Shares soar at PSX as benchmark KSE-100 rises 6pc on SBP rate cut, IMF aid

Published April 17, 2020
The market opened at 10:15am, with the benchmark index shooting almost a 1,000 points up immediately. — AFP/File
The market opened at 10:15am, with the benchmark index shooting almost a 1,000 points up immediately. — AFP/File

Trading was halted at the Pakistan Stock Exchange (PSX) on Friday after the benchmark KSE-100 index soared almost 1,500 points — a rise of 5 per cent — a day after the State Bank of Pakistan (SBP) slashed the country's policy rate by 200 points in a surprise move.

The market opened at 10:15am, with the benchmark index almost 1,000 points in the green. By 10:50am, when trading was halted after activation of the circuit breaker, the index was trading at 32,888 – a rise of 1,559 points or 5pc.

After trading resumed at 11:55am, the market continued to increase its gains for another 20 minutes, peaking for the day at 33,257 points (up 6.15pc or 1,928 points) around 12:15pm, after which it shed some 430 points to close at 32,827 – up 4.8pc or 1,498 points.

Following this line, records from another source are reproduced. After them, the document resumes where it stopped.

-- ==== Sys2Proof/Machine/Sluice.lean ====
section
/-! DEFINITION. Codebook banks and the sluice (R178 to R191): views, vx.cbx, entry writes, loads, selection, ownership. -/
namespace Sys2Proof.Machine
open Sys2Proof

/-! ### Geometry (Table 11.5) -/

def cbOutBits : Nat → Nat
  | 0 => 16
  | 3 => 64
  | _ => 32
/-- Indices per slice. -/
def cbPerSlice (mode : Nat) : Nat := 2048 / cbOutBits mode
/-- Slices of a vector of indices of width w. -/
def cbSlices (mode w : Nat) : Nat := 2048 / w / cbPerSlice mode

/-! ### Banks -/

def CoreState.bank (k : CoreState) (b : Nat) : Bank := vget k.banks b Bank.reset
def State.bank (s : State) (core b : Nat) : Bank := (s.core core).bank b
def State.modBank (s : State) (core b : Nat) (f : Bank → Bank) : State :=
  s.modCore core fun k => { k with banks := vset k.banks b (f (k.bank b)) }

/-- An entry write takes effect (R184). A write of one half keeps the mark of the other. -/
def Bank.apply (b : Bank) (w : CbWrite) : Bank :=
  { b with entries := b.entries.set w.index w.entry 0,
           valid := if w.valid then b.valid ||| (1#256 <<< w.index) else b.valid &&& ~~~(1#256 <<< w.index) }

/-- The bank with every write of its shadow done. -/
def Bank.settled (b : Bank) : Bank := { b.writes.foldl Bank.apply b with writes := [] }

/-- The writes due by a cycle take effect, in issue order. -/
def Bank.landed (b : Bank) (cyc : Nat) : Bank :=
  { (b.writes.filter fun w => w.due ≤ cyc).foldl Bank.apply b with writes := b.writes.filter fun w => cyc < w.due }

def Bank.entry (b : Bank) (i : Nat) : DWord := b.entries.get i 0
def Bank.book (b : Bank) : Book := { entries := b.entries, valid := b.valid, poi := b.poi }

/-! ### Expansion (R180) -/

/-- Index t of slice j of a vector. -/
def cbIndex (fmt : Word) (v : Vec) (j t : Nat) : Nat :=
  elemAt (fmtCbw fmt) v (j * cbPerSlice (fmtCbmode fmt) + t)

/-- The lowest index of a slice whose entry is invalid, when that faults (R180, R181). -/
def cbInvalid (fmt : Word) (b : Bank) (v : Vec) (j : Nat) : Option Nat :=
  if fmtIzero fmt then none
  else ((List.range (cbPerSlice (fmtCbmode fmt))).map (cbIndex fmt v j)).find? fun i => !b.valid.getLsbD i

/-- The expanded slice: an invalid entry gives zero; the mark of an entry marks the whole value. -/
def cbExpand (fmt : Word) (b : Bank) (v : Vec) (j : Nat) : PV :=
  let mode := fmtCbmode fmt
  let out := ofElems (cbOutBits mode) (cbPerSlice mode) fun t =>
    let i := cbIndex fmt v j t
    if b.valid.getLsbD i then (b.entry i).toNat % 2 ^ cbOutBits mode else 0
  PV.ofVec out ((List.range (cbPerSlice mode)).any fun t => b.poi.getLsbD (cbIndex fmt v j t))

def cbInvalidFail (bank i : Nat) : Fail := { cls := 4, code := 0x40, subcode := 0, value := i + 256 * bank }
/-- CB_BANK for a bank that the image does not claim (R181). -/
def checkClaim (s : State) (c bank : Nat) : Option Fail :=
  failIf ((((s.kernelOf c).map (·.cbmask)).getD 0) / 2 ^ bank % 2 == 0) { cls := 4, code := 0x41, subcode := 0, value := bank }

def owns (x : Ctx) (b : Bank) : Bool := b.owner == some x.barge

/-- The contents of a save area: its initial image until the bank was first saved (R189). -/
def Barge.saveArea (b : Barge) (core bank : Nat) : Book :=
  b.books.get (core * 4 + bank) { entries := [], valid := 0, poi := 0 }
def State.saveArea (s : State) (barge core bank : Nat) : Book :=
  ((s.barge? barge).map fun g => g.saveArea core bank).getD { entries := [], valid := 0, poi := 0 }

/-- The bank as a read by context c finds it: before its take, with the contents that the take will restore (R189). The checks of a bundle
whose bank is still to be taken are made on them, since a bundle that fails a check starts no take (DEDUCED, log entry 130). -/
def State.activeBank (s : State) (c : Nat) (x : Ctx) : Bank :=
  let b := s.bank (coreOf c) (fmtCbank x.r.fmt)
  if owns x b then b
  else
    let a := s.saveArea x.barge (coreOf c) (fmtCbank x.r.fmt)
    { b with entries := a.entries, valid := a.valid, poi := a.poi, writes := [] }

/-- CB_INVALID for an invalid index of a slice. -/
def checkValid (s : State) (t : Nat) (x : Ctx) (v : Vec) (j : Nat) : Option Fail :=
  (cbInvalid x.r.fmt (s.activeBank t x) v j).map (cbInvalidFail (fmtCbank x.r.fmt))

/-! ### Views (R179) -/

/-- The vector register and the slice of a view code. -/
def viewReg (src : Nat) : Nat := (src - 0x180) / 4
def viewSlice (src : Nat) : Nat := (src - 0x180) % 4
def viewVec (x : Ctx) (src : Nat) : PV := vget x.r.vr (x.r.vIndex (viewReg src)) PV.zero

/-- The illegal-bundle check of a view: a slice that does not exist. -/
def checkViewSlice (x : Ctx) (src : Nat) : Option Fail :=
  failIf (cbSlices (fmtCbmode x.r.fmt) (fmtCbw x.r.fmt) ≤ viewSlice src) { cls := 1, code := 0x11, subcode := 0, value := src }

/-- The sluice checks of a view. -/
def checkView (s : State) (c : Nat) (x : Ctx) (src : Nat) : Option Fail :=
  (checkClaim s c (fmtCbank x.r.fmt)).orElse fun _ => checkValid s c x (viewVec x src).val (viewSlice src)

/-- The value of a view, read at issue; a mark on the index vector marks it too. -/
def State.viewValue (s : State) (c : Nat) (x : Ctx) (src : Nat) : PV :=
  let v := viewVec x src
  let e := cbExpand x.r.fmt (s.activeBank c x) v.val (viewSlice src)
  if v.bad then PV.ofVec e.val true else e

/-! ### vx.cbx (R183) -/

def cbxSlice (x : Ctx) : Nat := laneIdx (x.port oVxO2).val 0 16

def checkCbx (s : State) (t : Trig) (x : Ctx) : Option Fail :=
  let j := cbxSlice x
  (failIf (cbSlices (fmtCbmode x.r.fmt) (fmtCbw x.r.fmt) ≤ j) (illTrig j)).orElse fun _ =>
  (checkClaim s t.ctx (fmtCbank x.r.fmt)).orElse fun _ => checkValid s t.ctx x t.y.val j

def execVxCbx (s : State) : Out :=
  checked s checkCbx fun t x =>
    let q := cbExpand x.r.fmt (s.activeBank t.ctx x) t.y.val (cbxSlice x)
    exposeX s t q.val (q.val.lane 0) [t.y, x.port oVxO2, q]

/-! ### sy.cbwr, sy.cbld, sy.cbsel (R185 to R187) -/

def cbwrBank (y : Word) : Nat := field y 8 2

def checkCbwr (s : State) (t : Trig) (_ : Ctx) : Option Fail :=
  let y := t.y.scalar
  (failIf (field y 12 20 != 0) (illTrig y.toNat)).orElse fun _ => checkClaim s t.ctx (cbwrBank y)

/-- The write is computed on the entry as it stands after the writes before it, and holds from the fourth cycle on. -/
def cbWriteOf (b : Bank) (y d : Word) (cyc : Nat) : CbWrite :=
  let i := field y 0 8
  let e := b.settled.entry i
  { due := cyc + 4, index := i, valid := y.getLsbD 11,
    entry := if y.getLsbD 10 then d ++ e.extractLsb' 0 32 else e.extractLsb' 32 32 ++ d }

def execSyCbwr (s : State) : Out :=
  checked s checkCbwr fun t x =>
    let y := t.y.scalar
    s.modBank (coreOf t.ctx) (cbwrBank y) fun b =>
      { b with writes := b.writes ++ [cbWriteOf b y (x.portW oSyO) t.cyc], gen := b.gen + 1, owner := some x.barge }

def cbldCount (y : Word) : Nat := field y 5 9
def cbldFlag (y : Word) : Nat := field y 2 3
def cbldBank (y : Word) : Nat := field y 0 2

def checkCbld (s : State) (t : Trig) (x : Ctx) : Option Fail :=
  let y := t.y.scalar
  let a := (x.portW oSyO).toNat
  let n := cbldCount y
  (failIf (field y 14 18 != 0 || n == 0 || 256 < n) (illTrig y.toNat)).orElse fun _ =>
  (failIf (!addrLegal a (8 * n) 32) (illTrig a)).orElse fun _ => checkClaim s t.ctx (cbldBank y)

/-- The n entries at a scratchpad address, with their marks. -/
def State.cbSource (s : State) (c a n : Nat) : List (DWord × Bool) :=
  (List.range n).map fun i =>
    let r := s.seenBytes c 0 (s.physList c (a + 8 * i) 8)
    (BitVec.ofNat 64 (leNat r.1), r.2.any id)

def execSyCbld (s : State) : Out :=
  checked s checkCbld fun t x =>
    let y := t.y.scalar
    let (id, s1) := s.ticket
    let ld : CbLoad := { id := id, ctx := t.ctx, core := coreOf t.ctx, bank := cbldBank y, addr := x.portW oSyO,
                         count := cbldCount y, flag := cbldFlag y,
                         source := none }
    let s2 := (s1.modBank (coreOf t.ctx) (cbldBank y) fun b => { b with busy := some id, owner := some x.barge }).modRegs t.ctx
      fun r => r.clearFlag (cbldFlag y)
    { s2 with wk := { s2.wk with cbLoads := s2.wk.cbLoads ++ [ld] } }

def checkCbsel (_ : State) (t : Trig) (_ : Ctx) : Option Fail :=
  failIf (field t.y.scalar 2 30 != 0) (illTrig t.y.scalar.toNat)

def execSyCbsel (s : State) : Out :=
  checked s checkCbsel fun t _ =>
    s.modRegs t.ctx fun r => r.writeFmt t.cyc 0x00300000#32 (BitVec.ofNat 32 (t.y.scalar.toNat % 4 * 2 ^ 20))

/-! ### The events -/

/-- CBWR_VISIBLE: the entry writes whose shadow has ended become visible on the core. -/
def execCbwrVisible (core : Nat) (s : State) : Out :=
  .next (s.modCore core fun k => { k with banks := k.banks.map fun b => b.landed k.cyc })

/-- Entries chosen between the source as it stood at issue and at completion: a store made while the load runs may or may
not be seen, entry by entry (R186). -/
def chooseEntries (n : Nat) : List (DWord × Bool) → List (DWord × Bool) → List (DWord × Bool)
  | a :: as, b :: bs => (if Config.freeBit n then b else a) :: chooseEntries (n + 1) as bs
  | _, _ => []

/-- The map of entries 0, 1, … of a list, above index i. -/
def entryMap (i : Nat) : List DWord → Map DWord
  | [] => []
  | e :: es => if e = 0 then entryMap (i + 1) es else (i, e) :: entryMap (i + 1) es

def lowBits (n : Nat) : BitVec 256 := BitVec.ofNat 256 (2 ^ n - 1)

/-- Ends a codebook load with its entries: they become valid and those above them invalid, which keep their bits; the generation advances,
the bank stops being busy and the flag is set. -/
def State.endCbld (s : State) (l : CbLoad) (es : List (DWord × Bool)) : State :=
  let marks := (List.range l.count).foldl (fun (m : BitVec 256) i => if (es.getD i (0, false)).2 then m ||| (1#256 <<< i) else m) 0
  let s1 := s.modBank l.core l.bank fun q =>
    let b := q.settled
    { b with entries := entryMap 0 (es.map Prod.fst) ++ b.entries.filter (fun e => l.count ≤ e.1), valid := lowBits l.count,
             poi := marks ||| (b.poi &&& ~~~lowBits l.count), busy := none, gen := b.gen + 1 }
  { s1 with freeNo := s1.freeNo + l.count,
            wk := { s1.wk with cbLoads := s1.wk.cbLoads.filter fun y => y.id != l.id } }.setFlag l.ctx l.flag

/-- take of R189 as it completes: the old owner's contents are saved if changed, the requester's area is loaded unless the
request is a cbld, and the owner changes. -/
def State.takeBank (s : State) (core bank barge : Nat) (isLoad : Bool) : State :=
  let b := (s.bank core bank).settled
  let s1 := match b.owner with
    | some o => if b.gen ≠ b.saved then s.modBarge o fun g => { g with books := g.books.put (core * 4 + bank) b.book } else s
    | none => s
  let area := s1.saveArea barge core bank
  s1.modBank core bank fun _ =>
    if isLoad then { b with owner := some barge, saved := b.gen }
    else { b with entries := area.entries, valid := area.valid, poi := area.poi, owner := some barge, saved := b.gen }

/-- CODEBOOK_TAKE: the take in progress on a core ends, and its requester is blocked no longer. -/
def execCodebookTake (core : Nat) (s : State) : Out :=
  match (s.core core).take with
  | none => .next s
  | some (c, bank, isLoad) =>
    .next ((s.takeBank core bank (((s.ctx? c).map (·.barge)).getD 0) isLoad).modCore core fun k => { k with take := none })

end Sys2Proof.Machine
end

A screenshot of the trajectory KSE-100 index took today. – Courtesy PSX data portal
A screenshot of the trajectory KSE-100 index took today. – Courtesy PSX data portal

Muhammad Faizan Munshy, Head of Foreign Sales at Next Capital Limited, said domestic equities inched up the highest since 2009 after the central bank cut its key policy rate.

"The International Monetary Fund's (IMF) approval to provide a rapid facility fund to Pakistan of almost $1.4 billion also fuelled bullish sentiments," he said.

He added that the rupee gained almost two per cent as international donors deferred loan payments. "This also proved to be beneficial for the stock market," he said.

A day earlier, SBP in an emergency meeting of the monetary policy committee had reduced the country's policy rate by 200 points to nine per cent for the third time in less than a month.

The decision was taken "in light of the reduction in growth and inflation" projections released by the International Monetary Fund (IMF) earlier this week, a statement released by the SBP had said.

The statement had added the committee "remains ready to take whatever further actions become necessary in response to the evolving economic impact of the coronavirus".

The committee had noted the impact of the coronavirus pandemic on the global economy, which it said was "expected to enter into the sharpest downturn since the Great Depression".

"The MPC was of the view that this action [cutting policy rate] would cushion the impact of the coronavirus shock on growth and employment, including by easing borrowing costs and the debt service burden of households and firms, while also maintaining financial stability," the statement had read.